Однажды Егор привёл любимую к вятскому крутому Кряжу.
– Какая красотища! – не удержалась Лена. – К своему стыду, я здесь никогда не бывала, хотя, насколько знаю, моя бабушка как раз из Озерков.
– Вот те на́! – изумился Егор. – Этак покопаться, так мы с тобой какие-нибудь дальние родственники… Ну вот, слушай теперь её…
– Кого?
– Ну… тишину. Где ещё такое услышишь?
И, раскинувшись на пахучей траве, они долго лежали, наслаждаясь несравненной тишиной.
Неожиданно зарычала Пальма и, встрепенувшись, помчалась в сторону леса.
– Пальма, назад! – крикнул Егор.
– Куда это она?
– Почувствовала журавлей. Не так давно одна журавлиная пара поблизости устроила гнездо. Пойдём, посмотрим…
– Не испугаем?
– А мы осторожно, тихохонько…
Лайка вернулась и молча повела их к спрятанному где-то в зарослях гнезду.
Добраться до птиц было сложно. Осторожные и пугливые, журавли соорудили гнездо на середине болотины, заросшей камышом и осокой. Но умная Пальма умудрилась провести их посуху чуть ли не к самим птицам.

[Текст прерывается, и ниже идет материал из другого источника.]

-- ==== Sys2Proof/WellFormed.lean ====
section
/-!
DEFINITION. Well-formed commands: the operands are such as the row's event can bring. A frame or a flit has its length, a packet its
type and fields that fit the header, an access a size that an access has. What the module itself checks and refuses with a cause code is no
part of this: such a command is well formed and its meaning refuses it.
-/
namespace Sys2Proof
open Sys2Proof.Machine

/-- Widths that a PCIe link trains to (21 R524). -/
def pcieWidth (n : Nat) : Bool := [1, 2, 4, 8, 16].contains n

/-- Sizes of scalar accesses (07 R189). -/
def accessSize (n : Nat) : Bool := [1, 2, 4, 8].contains n

/-- A load as a program asks for it: a size, a 64-bit address, a register; a float load has 4 bytes (07 R189). -/
def loadAsked (w : MemWait) : Bool :=
  accessSize w.size && decide (w.va < 2 ^ 64) && decide (w.rd < 32) && (!w.toF || w.size == 4)

/-- The fields of a request fit the header of 20 R507, and its operation is the row's. -/
def requestFits (r : DictReq) (op : Nat) : Bool :=
  r.op == op && decide (r.txn < 2 ^ 16) && decide (r.index < 2 ^ 16) && decide (r.sub < 2 ^ 8) && decide (r.offset < 2 ^ 32)
    && decide (r.total < 2 ^ 32) && decide (r.payload.length ≤ 4064)

/-- A packet has the row's type, its class, and fields that fit the header; its payload has at most 6 lines (13 R343, R344). -/
def packetFits (p : Packet) (t : Nat) : Bool :=
  p.ptype == t && some p.tc == typeClass t && decide (p.age < 64) && decide (p.epoch < 4) && decide (p.stream < 2 ^ 18)
    && decide (p.addr < 2 ^ 57) && decide (p.frag < 32) && decide (p.cform < 4) && decide (p.payload.length ≤ 384)

/-- The packet type of a coherence message (13 R344). -/
def cohType : CohMsg → Nat
  | .readSh .. => 0x10
  | .grant .. => 0x11
  | .write .. => 0x12
  | .writeAck .. => 0x13
  | .snoopInv .. => 0x14
  | .ansInvalidated .. => 0x15
  | .ansEvicting .. => 0x16
  | .evictNotice .. => 0x17

/-- Identifiers of each kind (11 R303). -/
def idCount : IdKind → Nat
  | .queue => 4096
  | .stream => 262144
  | .sem => 1048576

/-- A site of an error exists: a core's local store has 32 KiB, the hub cache 256 banks (07 R187, 09 R246). -/
def siteInRange : EccSite → Bool
  | .mem a => decide (a < 2 ^ 48)
  | .hub bank a => decide (bank < 256) && decide (a < 2 ^ 48)
  | .lds core off => decide (core < 512) && decide (off < 32768)
  | .side block => decide (block < 2 ^ 39)

/-- An error that a read finds lies at a site that exists. -/
def eccInRange (e : EccEvent) : Bool := siteInRange e.site && (match e.core with | some c => decide (c < 512) | none => true)

/-- Whether a command is well formed. -/
def Instr.wellFormed : Instr → Bool
  | .perstNDeassert width rate _ => pcieWidth width && decide (rate < 256)
  | .mbxGo _ w _ _ => decide (w.reqLen.toNat ≤ 4096) && decide (w.request.length = w.reqLen.toNat)
  | .apertureRead _ off n _ errs _ => decide (0 < n) && decide (off + n ≤ 2 ^ 20) && errs.all eccInRange
  | .apertureWrite _ off bs _ => decide (0 < bs.length) && decide (off + bs.length ≤ 2 ^ 20)
  | .dictRead _ r _ => requestFits r 1
  | .dictWrite _ _ r _ => requestFits r 2
  | .dictReadStaged _ r _ => requestFits r 3
  | .dictDescribe _ r _ => requestFits r 4
  | .dictNext _ r _ => requestFits r 5
  | .scalarLoad _ w _ _ => loadAsked w
  | .scalarStore _ _ size v _ => accessSize size && decide (v.toNat < 256 ^ size)
  | .amo _ op _ _ _ _ _ _ => [0, 1, 4, 8, 12, 16, 20, 24, 28].contains op.val
  | .mmaGroupStart _ _ _ errs _ => errs.all eccInRange
  | .beadLand mpa bytes _ _ _ => mpa % 64 == 0 && bytes.length % 64 == 0 && decide (0 < bytes.length)
  | .waitSatisfied sem _ => decide (sem < 1048576)
  | .readSh msg _ => cohType msg == 16
  | .grant msg _ => cohType msg == 17
  | .write msg _ => cohType msg == 18
  | .writeAck msg _ => cohType msg == 19
  | .snoopInv msg _ => cohType msg == 20
  | .ansInvalidated msg _ => cohType msg == 21
  | .ansEvicting msg _ => cohType msg == 22
  | .evictNotice msg _ => cohType msg == 23
  | .readerCopyEvict _ va _ => va.toNat % 64 == 0
  | .egressWriteback _ va _ => va.toNat % 64 == 0
  | .hubCacheEvict _ errs _ => errs.all eccInRange
  | .idQuarantineEnd k n _ => decide (n < idCount k)
  | .noticeFlush ring _ => ring == 0 || (decide (4097 ≤ ring) && decide (ring < 4609))
  | .pkgFlitRx _ bs _ => bs.length == 256
  | .ucieRetrainDone _ rate _ => [0, 16, 32].contains rate
  | .onpkgHalyardPost kind _ _ payload _ => decide (kind < 256) && decide (payload.length ≤ 8192)
  | .linkDataFrame _ bs _ => bs.length == 512
  | .linkIdleFrame _ bs _ => bs.length == 512
  | .groupMarker _ bs _ => bs.length == 10
  | .laneSerWindowEnd _ lanes bad total _ => lanes.length == 4 && decide (bad ≤ total)
  | .bead packet _ => packetFits packet 1
  | .lineWb packet _ => packetFits packet 2
  | .readReq packet _ => packetFits packet 3
  | .readResp packet _ => packetFits packet 4
  | .pktSignal packet _ => packetFits packet 5
  | .pairAck packet _ => packetFits packet 6
  | .pairLoss packet _ => packetFits packet 7
  | .pairSkip packet _ => packetFits packet 8
  | .refuse packet _ => packetFits packet 9
  | .mgmt packet _ _ => packetFits packet 24
  | .halyard _ packet _ => packetFits packet 26
  | .routeStage _ table _ => table.length == 16384
  | .send _ run _ | .tload _ run _ | .tstore _ run _ | .tmove _ run _ | .digest _ run _ | .digestAcc _ run _ => run.errs.all eccInRange
  | .epilogueCloseStart _ faults _ | .vectorBeadForm _ _ faults _ => faults.errs.all eccInRange
  | .hostFwdApertureRead _ errs _ => errs.all eccInRange
  | .scrubVisit errs fails _ => errs.all eccInRange && fails.all siteInRange
  | .pcieLinkUp width rate _ => pcieWidth width && decide (rate < 256)
  | .powerOn .. | .pwrEnAssert .. | .pwrEnFall .. | .pcieReset .. | .vfFlr .. | .pfFlr .. | .busMasterDisable ..
  | .mbxDoneClear .. | .apertureCtrlWrite .. | .hostFwdDoorbell .. | .hostFwdDictRequest .. | .hostFwdDictResponse ..
  | .hostFwdNotice .. | .hostFwdApertureWrite .. | .hostFwdApertureCompletion ..
  | .apertureResendTimeout .. | .anchorTakeover .. | .anchorLinkDownTimeout .. | .doorbellSqTail .. | .doorbellCqHead ..
  | .noticeRingDoorbell .. | .dictSegmentTimeout .. | .dictRequestRetry .. | .udpDatagramRx .. | .multicastResponseDelay ..
  | .noticeRingConfig .. | .ecallEnd .. | .programException .. | .branchMispredict .. | .lr .. | .sc .. | .fence ..
  | .txctlWrite .. | .txfaultWrite .. | .tdWrite .. | .crdataWrite .. | .csrWrite .. | .tiqEnter .. | .engineBegin ..
  | .tensorCommit .. | .tensorComplete .. | .mmaOpen .. | .mmaContinue .. | .mmaClose .. | .mmaOpenClose ..
   | .arrivalStayExpire .. | .vrun .. | .compressBuild .. | .compressReuse .. | .expandFill ..
  | .expandKeep ..  | .vectorArrivalStayExpire ..    | .recv ..
  | .arm .. | .disarm .. | .signal .. | .signalRelease .. | .wait .. | .waitConsume .. | .rflush .. | .clasp .. 
   | .cset .. | .mapReq .. | .unmapReq .. | .evictionRecordExpire .. | .snoopResendTimeout .. | .queueCreate ..
  | .queueDestroy .. | .entryFetch .. | .dispatch .. | .creditRefresh .. | .entryEnd .. | .msixHoldoffExpire .. | .cqHeadPoll ..
  | .schedWindowEnd .. | .queueUrgent .. | .feQueueStay .. | .streamOpen .. | .streamClose .. | .semAlloc .. | .semFree ..
  | .pkgFlitSend .. | .pkgNakRx .. | .pkgCreditInitRx .. | .pkgReplayTimeout .. | .onpkgHalyardDeliver .. | .onpkgHalyardAck ..
  | .quiesce .. | .resume .. | .resetRetain .. | .resetClear .. | .powerReqWrite .. | .linkReplayTimeout .. | .linkLockLost ..
  | .peerSignalDetect .. | .equalizeDone .. | .laneTestDone .. | .ident .. | .identResend .. | .keyAgreeDone ..
  | .linkRetryTimeout .. | .retrainReq .. | .retrainAccept .. | .retrainReqResend .. | .retrainSwitchGroup .. | .retrainDone ..
  | .widthPropose .. | .widthAccept .. | .widthSwitchGroup .. | .linkCmdRetrain .. | .linkCmdFullTrain .. | .linkCmdDisable ..
  | .linkCmdEnable .. | .beacon .. | .beaconSend .. | .sealFrame .. | .sealSend .. | .switchCycle .. | .injectionPromote ..
  | .egressPost .. | .pairAckSend .. | .pairAckRepeat .. | .pairGapLost .. | .sourceLossDeclare .. | .recvTimeout ..
  | .routeArmTime .. | .epochSwitch .. | .epochRetire .. | .halyardGapRepair .. | .halyardRepairRequest .. | .fillReq ..
  | .jrnRegionWrite .. | .jrnCmdRecover .. | .journalDecide .. | .journalFinish .. | .digestCompare .. | .digestCompareRetry ..
  | .arbiterTick .. | .engineWake .. | .engineSleep .. | .grantReturn .. | .reefChange .. | .droopTrip .. | .sensorSample ..
  | .thermalReef .. | .powerInputUndervolt .. | .valveControl .. | .protectStage .. | .protectCommit .. | .protectSwitch ..
  | .keyErase .. | .consentToken .. | .consentExpired .. | .hallmarkReq .. | .hallmarkReqP .. | .signetInstall ..
  | .jobContainedEnd .. | .recoveryStart .. | .testpackPush .. | .testpackRun .. | .testpackRunEnd .. | .partReset ..
  | .resetDrainDone .. | .moduleReset .. | .resetAnnounce .. | .moduleFailTimeout .. | .moduleFailedReceive ..
  | .hangReportRound .. | .fwPush .. | .fwActivate .. | .fwSvnCommit .. | .b3Fetch .. | .censusOriginTimeout .. | .censusClaim ..
  | .censusSummary .. | .configPush .. | .sealObjectWrite .. | .configArm .. | .configCancel .. | .configDiscard ..
  | .configSwitch .. | .configSynced .. | .jobLoad .. | .jobUnload .. | .standbyPowerUp .. | .busMasterEnable ..
  | .pcieCompletionTimeout .. | .inputRangeLostInSequencing .. | .inputRangeRestoredInSequencing .. | .powerInputOvervolt ..
  | .overvoltRestart .. | .inputPowerRemoved .. | .pkgReplayExhausted .. | .droopRelease .. | .droopReef .. | .droopLevelDecay ..
  | .powerEnvelopeExceeded .. | .powerPeakExceeded .. | .enforcementDecay .. | .thermalDecay .. | .undervoltClear ..
  | .coolantHold .. | .coolantHoldRelease .. | .valveFault .. | .timeHoldover .. | .fabricTimeWrap .. | .coreSpared ..
  | .lockstepSelftest .. | .lockstepMismatch .. | .lockstepCheckerFault .. | .uncheckedPairExit .. | .pairRestartDone .. => true

end Sys2Proof
end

– Смотри, – шепнул Егор, раздвигая траву. – Фу! – топнул он в сторону зарычавшей было собаки.
В последний раз, когда Егор был здесь, семейная пара заботливо высиживала яйца. Сейчас ситуация изменилась: у птиц появилось потомство. Два уже повзрослевших птенца, на одном из которых местами сохранился детский пушок, тёрлись о длинные ноги своей матери. Отец ходил неподалёку, периодически что-то подбрасывая в гнездо. При виде его малыши начинали громко попискивать, но мать чётко поддерживала порядок, успевая вовремя разделить лакомство поровну.
– Идиллия… – не удержалась Лена. – В первый раз такое вижу…
– Раньше у нас журавушек-то вообще не было, редкая для этих краёв птица, – шёпотом рассказывал Егор, выводя подругу из болота. – Но благодаря Авдеичу постепенно начинают заселяться. Красивая птица, благородная. Говорят, журавли очень верны друг другу; я слышал, овдовевшая птица может умереть от тоски…
– Почти как люди, правда?
– Только честнее. Сердечнее, что ли…
Пальма бойко изучала близлежащие кусты и, торопясь заглянуть под каждый, выгоняла оттуда пернатые стайки. Однако приходилось постоянно возвращаться. Эти двое, нервничала лайка, идут слишком медленно; а то и вовсе встанут посреди тропы – и ни туда ни сюда! Так молча стоят и стоят… С места не сдвинешь!
* * *Приближалась осень, а с нею заканчивался и охотничий «тихий час». За лето Егор обжился в Рысьей Пади и даже поставил в деревне сруб нового дома на месте дедовского. Неудобно как-то постоянно проживать в доме Авдеича: чужое есть чужое.
Скучно стало, тоскливо. Короткий отпуск у Елены Борисовны закончился, и она уехала. Остались лайка и Пшика. Но даже если б он, этот отпуск, был длинным, всё равно пролетел бы как один день. Слишком хорошо этим летом им было вдвоём. И теперь Егор сделает всё, чтоб никогда не потерять эти глаза-василёчки.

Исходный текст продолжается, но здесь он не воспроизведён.